"Non mi sono fatta una ragione, non ho ancora capito come funzionino i mezzi di comunicazione".
Questa è la risposta che Annamaria Franzoni dà a Silvia Toffanin che le chiede, nell'intervista che andrà in onda domani a Verissimo, se la ragione per cui non tutta l'opinione pubblica sia pronta a schierarsi dalla sua parte non sia da ricercarsi nella sua eccessiva esposizione mediatica.
In studio il marito Stefano Lorenzi e in collegamento telefonico la signora Franzoni, la coppia racconta la sua versione dei fatti che ora è anche affidata alle pagine del libro scritto dalla stessa Franzoni dal titolo "La verità".
Silvia Toffanin chiede alla signora Franzoni se ha mai letto le perizie psichiatriche che la riguardano:
"Non m'interessano più di tanto e mi dà sofferenza leggere tante falsità....fatta passare per pazza per uno o due minuti, e che prima e dopo quei minuti ero sana, e in mezzo c'è l'omicidio di mio figlio....è una sofferenza".
Nel libro, per la prima volta, Annamaria Franzoni racconta dell'incontro che Sammy ebbe, nell'estate del 2001 con Papa Giovanni Paolo II, in visita in Val D'Aosta. In quella occasione il Papa prese in braccio e accarezzò il piccolo.
Alla domanda se per caso abbia dato un significato particolare all'avvenimento, se lo abbia interpretato come un segno, la signora Franzoni, risponde:
"Significati no....è un gran bel ricordo...lo prese in braccio, lo accarezzò. Ora è un angelo che è volato in cielo con il papa".
La gente si chiederà quale ragione abbia spinto Annamaria Franzoni a scrivere e, in qualche modo a rivivere, questa terribile vicenda:
"non c'è un motivo preciso, ho ritenuto di fare questo libro per dire la verità su quella mattina...per rispetto a Samuele, dire come è andata la cosa".

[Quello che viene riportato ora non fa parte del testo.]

/-- Form T (Table 7-9), with `mod` and `vb` 0 (R155). -/
def rawCtl? (r : Raw) : Option Ctl :=
  if r.len = 3 ∧ r.m = 0 ∧ r.vb = 0 ∧ bits r.ext.toNat 39 9 = 0 then
    some ⟨r.h, r.vd, r.va, BitVec.ofNat 7 (r.ext.toNat / 2 ^ 32), BitVec.ofNat 32 r.ext.toNat, BitVec.ofNat 16 (r.ext.toNat / 2 ^ 48)⟩
  else none

/-- Form W (Table 7-10). -/
def rawWide? (r : Raw) : Option Wide :=
  if r.len = 3 ∧ r.va = 0 ∧ r.vb = 0 then some ⟨r.h, r.m, r.vd, r.ext⟩ else none

/-- `NOP` at its three lengths (R162). -/
def rawNop? (r : Raw) : Option NopF :=
  if r.m = 0 ∧ r.vd = 0 ∧ r.va = 0 ∧ r.vb = 0 ∧ r.ext = 0 then some ⟨r.h, r.len⟩ else none

/-- 64 bits, or form M (Table 7-8). -/
def rawMem? (r : Raw) : Option Mem :=
  let e := r.ext.toNat
  if r.len = 1 then some ⟨r.h, r.m, r.vd, r.va, r.vb, none⟩
  else if r.len = 3 ∧ e / 2 ^ 56 = 0 ∧ bits e 46 2 = 0 then
    some ⟨r.h, r.m, r.vd, r.va, r.vb,
      some ⟨BitVec.ofNat 32 e, BitVec.ofNat 2 (e / 2 ^ 32), BitVec.ofNat 2 (e / 2 ^ 34), BitVec.ofNat 4 (e / 2 ^ 36),
        BitVec.ofNat 3 (e / 2 ^ 40), BitVec.ofNat 3 (e / 2 ^ 43), BitVec.ofNat 8 (e / 2 ^ 48)⟩⟩
  else none

/-- Form X (Table 11-3). -/
def rawMma? (r : Raw) : Option MmaF :=
  let e := r.ext.toNat
  if r.len = 3 ∧ r.m = 0 ∧ e / 2 ^ 8 = 0 ∧ bits e 5 1 = 0 ∧ bits e 1 3 = 0 then
    some ⟨r.h, r.vd, r.va, r.vb, bitAt e 0, bitAt e 4, BitVec.ofNat 2 (e / 2 ^ 6)⟩
  else none

/-- Form C: the engine function chooses the constructor (Table 7-7, Table 11-5). -/
def rawXc? (r : Raw) : Option Instr :=
  if r.len = 2 ∧ r.m = 0 ∧ r.ext.toNat / 2 ^ 8 = 0 then
    let a : XcF := ⟨r.h, r.vd, r.va, r.vb, bitAt r.ext.toNat 7⟩
    match r.ext.toNat % 2 ^ 7 with
    | 0x0 => some (.xcG2s a)
    | 0x1 => some (.xcS2g a)
    | 0x2 => some (.xcS2s a)
    | 0x3 => some (.xcG2o a)
    | 0x4 => some (.xcS2o a)
    | 0x5 => some (.xcC2d a)
    | 0x6 => some (.xcGath a)
    | 0x10 => some (.xcRscat a)
    | 0x11 => some (.xcAgath a)
    | 0x12 => some (.xcAredu a)
    | 0x13 => some (.xcPut a)
    | 0x14 => some (.xcGet a)
    | 0x20 => some (.xcGstart a)
    | 0x21 => some (.xcGstat a)
    | 0x22 => some (.xcGcond a)
    | _ => none
  else none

Annamaria Franzoni confessa di aver sognato, qualche giorno fa, il piccolo Samuele e dice "era sereno, allegro".
Il marito Stefano Lorenzi, da sempre al fianco della moglie, non ha alcun dubbio sulla sua innocenza e dichiara:
"Non la credo innocente perché sono plagiato o vittima delle pressioni di mia moglie. Se qualcuno mi facesse vedere un elemento contro di lei non esiterei a ragionarne con gli inquirenti".